• Task instructions:
Set down exactly the lines in the records below that run from the line with "the rules of" to the line with "def Obligations.DecodeTotalByFirstByte : Prop", inclusive, and nothing more.

[Dataset entries]
.....

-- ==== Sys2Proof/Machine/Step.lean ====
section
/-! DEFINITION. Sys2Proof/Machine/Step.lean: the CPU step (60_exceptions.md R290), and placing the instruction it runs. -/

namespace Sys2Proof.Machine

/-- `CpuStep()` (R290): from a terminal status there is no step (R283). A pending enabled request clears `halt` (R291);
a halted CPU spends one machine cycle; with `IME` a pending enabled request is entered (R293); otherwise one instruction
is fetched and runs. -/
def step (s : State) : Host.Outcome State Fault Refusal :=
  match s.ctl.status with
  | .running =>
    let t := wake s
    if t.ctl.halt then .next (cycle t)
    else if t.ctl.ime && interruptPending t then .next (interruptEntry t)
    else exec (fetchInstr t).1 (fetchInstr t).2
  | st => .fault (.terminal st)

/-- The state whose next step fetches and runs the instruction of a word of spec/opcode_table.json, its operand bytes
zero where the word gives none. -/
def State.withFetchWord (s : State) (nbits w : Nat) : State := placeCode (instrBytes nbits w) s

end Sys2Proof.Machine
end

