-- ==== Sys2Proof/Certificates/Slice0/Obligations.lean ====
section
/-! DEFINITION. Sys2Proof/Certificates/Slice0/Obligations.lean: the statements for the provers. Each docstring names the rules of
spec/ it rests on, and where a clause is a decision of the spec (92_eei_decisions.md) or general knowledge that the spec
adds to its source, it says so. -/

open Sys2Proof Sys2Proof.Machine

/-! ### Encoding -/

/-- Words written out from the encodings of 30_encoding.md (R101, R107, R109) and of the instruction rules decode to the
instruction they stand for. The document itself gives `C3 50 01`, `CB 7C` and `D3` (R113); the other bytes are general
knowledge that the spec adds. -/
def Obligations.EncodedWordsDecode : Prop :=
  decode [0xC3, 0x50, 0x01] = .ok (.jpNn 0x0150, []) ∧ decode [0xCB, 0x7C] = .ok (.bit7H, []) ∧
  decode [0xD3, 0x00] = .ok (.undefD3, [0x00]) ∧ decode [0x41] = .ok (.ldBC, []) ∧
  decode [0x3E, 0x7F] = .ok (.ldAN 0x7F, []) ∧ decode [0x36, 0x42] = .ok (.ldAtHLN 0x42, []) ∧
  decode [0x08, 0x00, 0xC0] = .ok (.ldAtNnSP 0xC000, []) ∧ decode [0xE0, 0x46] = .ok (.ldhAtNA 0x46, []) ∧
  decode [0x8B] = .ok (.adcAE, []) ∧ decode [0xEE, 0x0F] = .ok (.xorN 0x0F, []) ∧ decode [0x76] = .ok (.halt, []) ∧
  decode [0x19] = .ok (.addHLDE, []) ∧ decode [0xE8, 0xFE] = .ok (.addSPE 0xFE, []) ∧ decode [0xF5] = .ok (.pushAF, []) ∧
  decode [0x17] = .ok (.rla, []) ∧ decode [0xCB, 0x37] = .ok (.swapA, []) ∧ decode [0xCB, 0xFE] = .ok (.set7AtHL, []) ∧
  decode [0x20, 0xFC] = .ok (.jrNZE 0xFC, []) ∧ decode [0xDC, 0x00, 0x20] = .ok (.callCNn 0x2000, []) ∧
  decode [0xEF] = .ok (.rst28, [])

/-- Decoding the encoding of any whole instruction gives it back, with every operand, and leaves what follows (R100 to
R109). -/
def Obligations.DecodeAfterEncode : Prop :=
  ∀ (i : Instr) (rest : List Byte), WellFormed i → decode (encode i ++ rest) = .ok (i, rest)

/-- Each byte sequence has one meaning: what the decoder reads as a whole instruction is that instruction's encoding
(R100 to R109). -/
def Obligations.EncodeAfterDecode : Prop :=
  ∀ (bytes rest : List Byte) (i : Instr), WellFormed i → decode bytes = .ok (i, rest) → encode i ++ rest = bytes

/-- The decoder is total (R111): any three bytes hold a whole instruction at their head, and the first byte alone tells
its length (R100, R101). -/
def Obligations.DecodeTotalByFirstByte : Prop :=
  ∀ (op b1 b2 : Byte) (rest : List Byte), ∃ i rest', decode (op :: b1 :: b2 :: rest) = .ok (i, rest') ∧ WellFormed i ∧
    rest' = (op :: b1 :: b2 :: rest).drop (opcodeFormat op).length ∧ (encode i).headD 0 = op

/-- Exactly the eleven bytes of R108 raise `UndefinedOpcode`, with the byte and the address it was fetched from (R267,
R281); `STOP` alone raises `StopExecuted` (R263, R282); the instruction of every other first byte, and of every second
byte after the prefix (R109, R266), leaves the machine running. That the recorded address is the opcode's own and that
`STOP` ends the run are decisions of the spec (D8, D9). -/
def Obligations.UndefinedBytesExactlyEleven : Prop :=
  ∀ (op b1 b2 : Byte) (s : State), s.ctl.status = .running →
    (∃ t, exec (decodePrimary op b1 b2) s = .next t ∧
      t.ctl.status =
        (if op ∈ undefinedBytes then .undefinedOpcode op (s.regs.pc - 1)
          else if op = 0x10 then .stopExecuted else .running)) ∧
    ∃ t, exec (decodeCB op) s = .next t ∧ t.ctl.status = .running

.....

• Written solution:
/-! DEFINITION. Sys2Proof/Certificates/Slice0/Obligations.lean: the statements for the provers. Each docstring names the rules of
spec/ it rests on, and where a clause is a decision of the spec (92_eei_decisions.md) or general knowledge that the spec
adds to its source, it says so. -/

open Sys2Proof Sys2Proof.Machine

/-! ### Encoding -/

/-- Words written out from the encodings of 30_encoding.md (R101, R107, R109) and of the instruction rules decode to the
instruction they stand for. The document itself gives `C3 50 01`, `CB 7C` and `D3` (R113); the other bytes are general
knowledge that the spec adds. -/
def Obligations.EncodedWordsDecode : Prop :=
  decode [0xC3, 0x50, 0x01] = .ok (.jpNn 0x0150, []) ∧ decode [0xCB, 0x7C] = .ok (.bit7H, []) ∧
  decode [0xD3, 0x00] = .ok (.undefD3, [0x00]) ∧ decode [0x41] = .ok (.ldBC, []) ∧
  decode [0x3E, 0x7F] = .ok (.ldAN 0x7F, []) ∧ decode [0x36, 0x42] = .ok (.ldAtHLN 0x42, []) ∧
  decode [0x08, 0x00, 0xC0] = .ok (.ldAtNnSP 0xC000, []) ∧ decode [0xE0, 0x46] = .ok (.ldhAtNA 0x46, []) ∧
  decode [0x8B] = .ok (.adcAE, []) ∧ decode [0xEE, 0x0F] = .ok (.xorN 0x0F, []) ∧ decode [0x76] = .ok (.halt, []) ∧
  decode [0x19] = .ok (.addHLDE, []) ∧ decode [0xE8, 0xFE] = .ok (.addSPE 0xFE, []) ∧ decode [0xF5] = .ok (.pushAF, []) ∧
  decode [0x17] = .ok (.rla, []) ∧ decode [0xCB, 0x37] = .ok (.swapA, []) ∧ decode [0xCB, 0xFE] = .ok (.set7AtHL, []) ∧
  decode [0x20, 0xFC] = .ok (.jrNZE 0xFC, []) ∧ decode [0xDC, 0x00, 0x20] = .ok (.callCNn 0x2000, []) ∧
  decode [0xEF] = .ok (.rst28, [])

/-- Decoding the encoding of any whole instruction gives it back, with every operand, and leaves what follows (R100 to
R109). -/
def Obligations.DecodeAfterEncode : Prop :=
  ∀ (i : Instr) (rest : List Byte), WellFormed i → decode (encode i ++ rest) = .ok (i, rest)

/-- Each byte sequence has one meaning: what the decoder reads as a whole instruction is that instruction's encoding
(R100 to R109). -/
def Obligations.EncodeAfterDecode : Prop :=
  ∀ (bytes rest : List Byte) (i : Instr), WellFormed i → decode bytes = .ok (i, rest) → encode i ++ rest = bytes

/-- The decoder is total (R111): any three bytes hold a whole instruction at their head, and the first byte alone tells
its length (R100, R101). -/
def Obligations.DecodeTotalByFirstByte : Prop :=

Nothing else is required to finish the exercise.